/-- A request is longer than 8 bytes or crosses an 8-byte boundary (R402). -/
def tooLong (a len : Nat) : Bool := decide (8 < a % 8 + len)

/-- A request is answered with Completer Abort and counted (R402). -/
def abortAccess (m : Nat) (s : State) : State := emit (badAccess s m) (.completerAbort m)

/-- An aligned 8-byte write (R436): both words of a 64-bit field that begins there in one cycle; otherwise each word as it is, the lower first. -/
def regWrite8 (m a word : Nat) (meas : HoldMeas) (s : State) : State :=
  let both (s : State) : State := regWrite m (a + 4) (word / 2 ^ 32) meas (regWrite m a (word % 2 ^ 32) meas s)
  match locate m a with
  | none => badWrite m a s
  | some (p, off) =>
    match wideAt p off with
    | some x => if off = x.1.off then accessIf s m p off (mayWriteAt s m p off) (wideEffect m p x.1 x.2.acc word) else both s
    | none => both s

/-- A write request of len bytes with byte enables (R402): 4 bytes aligned to 4 or 8 aligned to 8 with every byte enabled; any other within 8 bytes is discarded and
counted. -/
def writeRequest (m a len be word : Nat) (meas : HoldMeas) (s : State) : State :=
  if tooLong a len then abortAccess m s
  else if be ≠ 2 ^ len - 1 then badWrite m a s
  else if len = 4 ∧ a % 4 = 0 then regWrite m a (word % 2 ^ 32) meas s
  else if len = 8 then regWrite8 m a word meas s
  else badWrite m a s

/-- REGISTER_WRITE (R402, R428): a write to a register by a master; `meas` is what the device measures of its reference where the write makes it enter holdover. -/
def execRegisterWrite (m addr len be word : Nat) (meas : HoldMeas) (s : State) : Host.Outcome State Fault Refusal := .next (takeIn m (.registerWrite m addr len be word meas) false (writeRequest m addr len be word meas) s)

/-- COMPLEMENT_PAIR_OPEN (R431, R432): the first write of a pair. -/
def execComplementPairOpen (m addr v : Nat) (s : State) : Host.Outcome State Fault Refusal :=
  .next (takeIn m (.complementPairOpen m addr v) false (fun s => match locate m addr with
    | some (p, off) => if isCpl p off then accessFor false s m p off (mayWrite s m p true) (pairOpen m p off v) else s
    | none => badWrite m addr s) s)

/-- CPL_PAIR_TIMEOUT (R432): cycle 64 after the first write ends with no complement accepted. -/
def execCplPairTimeout (m addr : Nat) (s : State) : Host.Outcome State Fault Refusal :=
  .next (match locate m addr with
    | some (p, off) => if (openPair s m p off).isSome then cplErr (dropPair s m p off) p else s
    | none => s)

/-- A write of a word of a 64-bit field at an address. -/
def wideWrite (m a word : Nat) (low : Bool) (s : State) : State :=
  match locate m a with
  | none => badWrite m a s
  | some (p, off) =>
    match wideAt p off with
    | some x =>
      if (off == x.1.off) == low then
        let shadow := tabFind s.mgt.wrShadow m
        accessFor (wordStores p off word) s m p off (mayWriteAt s m p off) (halfWrite m p x off word shadow)
      else s
    | none => s

/-- LOW_WORD_WRITE (R436): only the low word of a writable 64-bit field. -/
def execLowWordWrite (m addr v : Nat) (s : State) : Host.Outcome State Fault Refusal := .next (takeIn m (.lowWordWrite m addr v) false (wideWrite m addr v true) s)

/-- HIGH_WORD_WRITE (R436): only the high word of a writable 64-bit field. -/
def execHighWordWrite (m addr v : Nat) (s : State) : Host.Outcome State Fault Refusal := .next (takeIn m (.highWordWrite m addr v) false (wideWrite m addr v false) s)

/-- LOCK_WRITE (R437): bit 0 sets `LOCK`, in the page at an address; a bit already set stays set. -/
def execLockWrite (m addr word : Nat) (s : State) : Host.Outcome State Fault Refusal :=
  .next (takeIn m (.lockWrite m addr word) false (fun s => match pageOfAddr addr with
    | some (p, _) => asWriter s m p F.LOCK.off false (storeWord p F.LOCK.off word)
    | none => badPlace m s) s)

/-! ### Reads by address -/

/-- The 64-bit field of which a word is part; `CAL_C_TIME_LO` and `CAL_C_TIME_HI` read as one (R363). -/
def wideRead (p : Page) (off : Nat) : Option Fld :=
  if p = .calDev && decide (0x128 ≤ off) && decide (off < 0x150) && decide (8 ≤ off % 16) then some (F.CAL_C_TIME_LO ((off - 0x120) / 16))
  else ((fieldsAt p off).find? fun x => decide (32 < x.1.lo + x.1.width)).map (·.1)

/-- The fields of a word that a read clears, cleared where the master may read them (RC). -/
def clearRead (m : Nat) (p : Page) (off : Nat) (s : State) : State :=
  forS (fieldsAt p off) (fun x s => if x.2.acc == .rc && mayReadAt s m p off x.2.prv then wr s p x.1 0 else s) s

/-- A plain read of a word (R428, R436): the low word of a 64-bit field latches the high word of the same cycle for the master; the high word is answered from the
shadow where it is tagged with the field. `EDG_FC_T` has a wider latch (R318), and leaves the shadow unchanged. -/
def plainRead (m : Nat) (p : Page) (off : Nat) (s : State) : State :=
  match wideRead p off with
  | none => clearRead m p off (emit s (.read m (readWord s m p off)))
  | some f =>
    let latch := match p with | .bnk b => 0x4100 ≤ f.off && (tabFind s.pin.fcLatch (m * 256 + 16 * b + entryOf f 0x4100 0x40)).isSome && f = F.EDG_FC_T (entryOf f 0x4100 0x40) | _ => false
    let tag := pageBase p + f.off
    if latch then emit s (.read m (readWord s m p off))
    else if off = f.off then
      { emit s (.read m (readWord s m p off)) with mgt := { s.mgt with rdShadow := tabIns s.mgt.rdShadow m (tag, readWord s m p (off + 4)) } }
    else match tabFind s.mgt.rdShadow m with
      | some (a, high) => emit s (.read m (if a = tag && mayReadAt s m p off false then high else readWord s m p off))
      | none => emit s (.read m (readWord s m p off))

/-- A read of a word of a page. -/
def pageRead (m : Nat) (p : Page) (off : Nat) (s : State) : State :=
  match p with
  | .timDev => if off = 0x120 then snapshotEffect m (.base 0) s else plainRead m p off s
  | .timPart n =>
    if off = 0x120 then snapshotEffect m (.base (1 + n)) s
    else if off = 0x160 then snapshotEffect m (.mirror n) s
    else if off = 0x170 ∨ off = 0x178 then
      { emit s (.read m (readWord s m p off)) with mgt := { s.mgt with rdShadow := tabIns s.mgt.rdShadow m (pageBase p + off, readWord s m p (off + 4)) } }
    else if off = 0x174 ∨ off = 0x17C then
      match tabFind s.mgt.rdShadow m with
      | some (a, high) => emit s (.read m (if a = pageBase p + off - 4 && mayRead s m p off false then high else readWord s m p off))
      | none => emit s (.read m (readWord s m p off))
    else if 0x400 ≤ off ∧ off < 0xC00 ∧ off % 0x20 = 0 then
      let i := (off - 0x400) / 0x20
      if (siteOf s i).owner = some n then snapshotEffect m (.epoch n i) s else emit s (.read m 0)
    else plainRead m p off s
  | .disDev => if off = 0x108 then poolRead m s else plainRead m p off s
  | .tlkLane l => if off = 0x110 then prbsErrRead m l 0 s else plainRead m p off s
  | .bnk b =>
    if off = 0x624 then pecPop m b s
    else if 0x4100 ≤ off ∧ off < 0x4500 ∧ off % 64 = 0x10 then fcNRead m (16 * b + (off - 0x4100) / 64) s
    else if 0x4100 ≤ off ∧ off < 0x4500 ∧ off % 64 = 0x38 then edgLostRead m (16 * b + (off - 0x4100) / 64) s
    else plainRead m p off s
  | _ => plainRead m p off s

/-- A read of a 4-byte word at an address (R402, R422, R436); outside every page it returns zero. -/
def regRead (m a : Nat) (s : State) : State :=
  match locate m a with
  | none => emit s (.read m 0)
  | some (p, off) => pageRead m p (off / 4 * 4) s

/-- A 64-bit field has a latch of its own in place of the read shadow (R48, R318). -/
def ownLatch (p : Page) (off : Nat) : Bool :=
  match p with
  | .timDev => off == 0x120
  | .timPart _ => off == 0x120 || off == 0x160 || (decide (0x400 ≤ off) && decide (off < 0xC00) && decide (off % 0x20 < 0x10))
  | .bnk _ => decide (0x4100 ≤ off) && decide (off < 0x4500)
  | _ => false

/-- A 64-bit field without a latch of its own begins at an offset: a register row's, or a mirror of `TLK_P_OFFSET` or `TLK_P_MPD` in a TIM partition page (R63). -/
def wholeRead (p : Page) (off : Nat) : Bool :=
  match p with
  | .timPart _ => off == 0x170 || off == 0x178 || ((wideRead p off).map (·.off) == some off && !ownLatch p off)
  | _ => (wideRead p off).map (·.off) == some off && !ownLatch p off

/-- An aligned 8-byte read (R436): both words of a 64-bit field that begins there from one cycle, with the shadow unchanged; otherwise each word as it is, the lower
first. -/
def regRead8 (m a : Nat) (s : State) : State :=
  let both (s : State) : State := regRead m (a + 4) (regRead m a s)
  match locate m a with
  | none => emit s (.read m 0)
  | some (p, off) =>
    if wholeRead p off then emit s (.read m (readWord s m p off + 2 ^ 32 * readWord s m p (off + 4))) else both s

/-- A read of fewer bytes than a dword clears no RC field that it does not cover (R429). -/
def uncovered (p : Page) (off lo n : Nat) : Bool :=
  (fieldsAt p off).any fun x => x.2.acc == .rc && !(decide (8 * lo ≤ x.1.lo) && decide (x.1.lo + x.1.width ≤ 8 * (lo + n)))

/-- The answers sent between s and t, each cut by f. -/
def cutAnswers (f : Nat → Nat) (s t : State) : State :=
  { t with out := s.out ++ (t.out.drop s.out.length).map fun o => match o with | .read k v => .read k (f v) | o => o }

/-- A read of n bytes from byte lo of the aligned dword at an address (R402). -/
def narrowRead (m a lo n : Nat) (s : State) : State :=
  let cut (v : Nat) : Nat := v / 2 ^ (8 * lo) % 2 ^ (8 * n)
  match locate m a with
  | none => emit s (.read m 0)
  | some (p, off) =>
    if uncovered p off lo n then emit s (.read m (cut (readWord s m p off)))
    else cutAnswers cut s (regRead m a s)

What to produce
From the data, work out how many lines include the word "abortAccess"; the reply is that number and nothing else.

Solved problem
2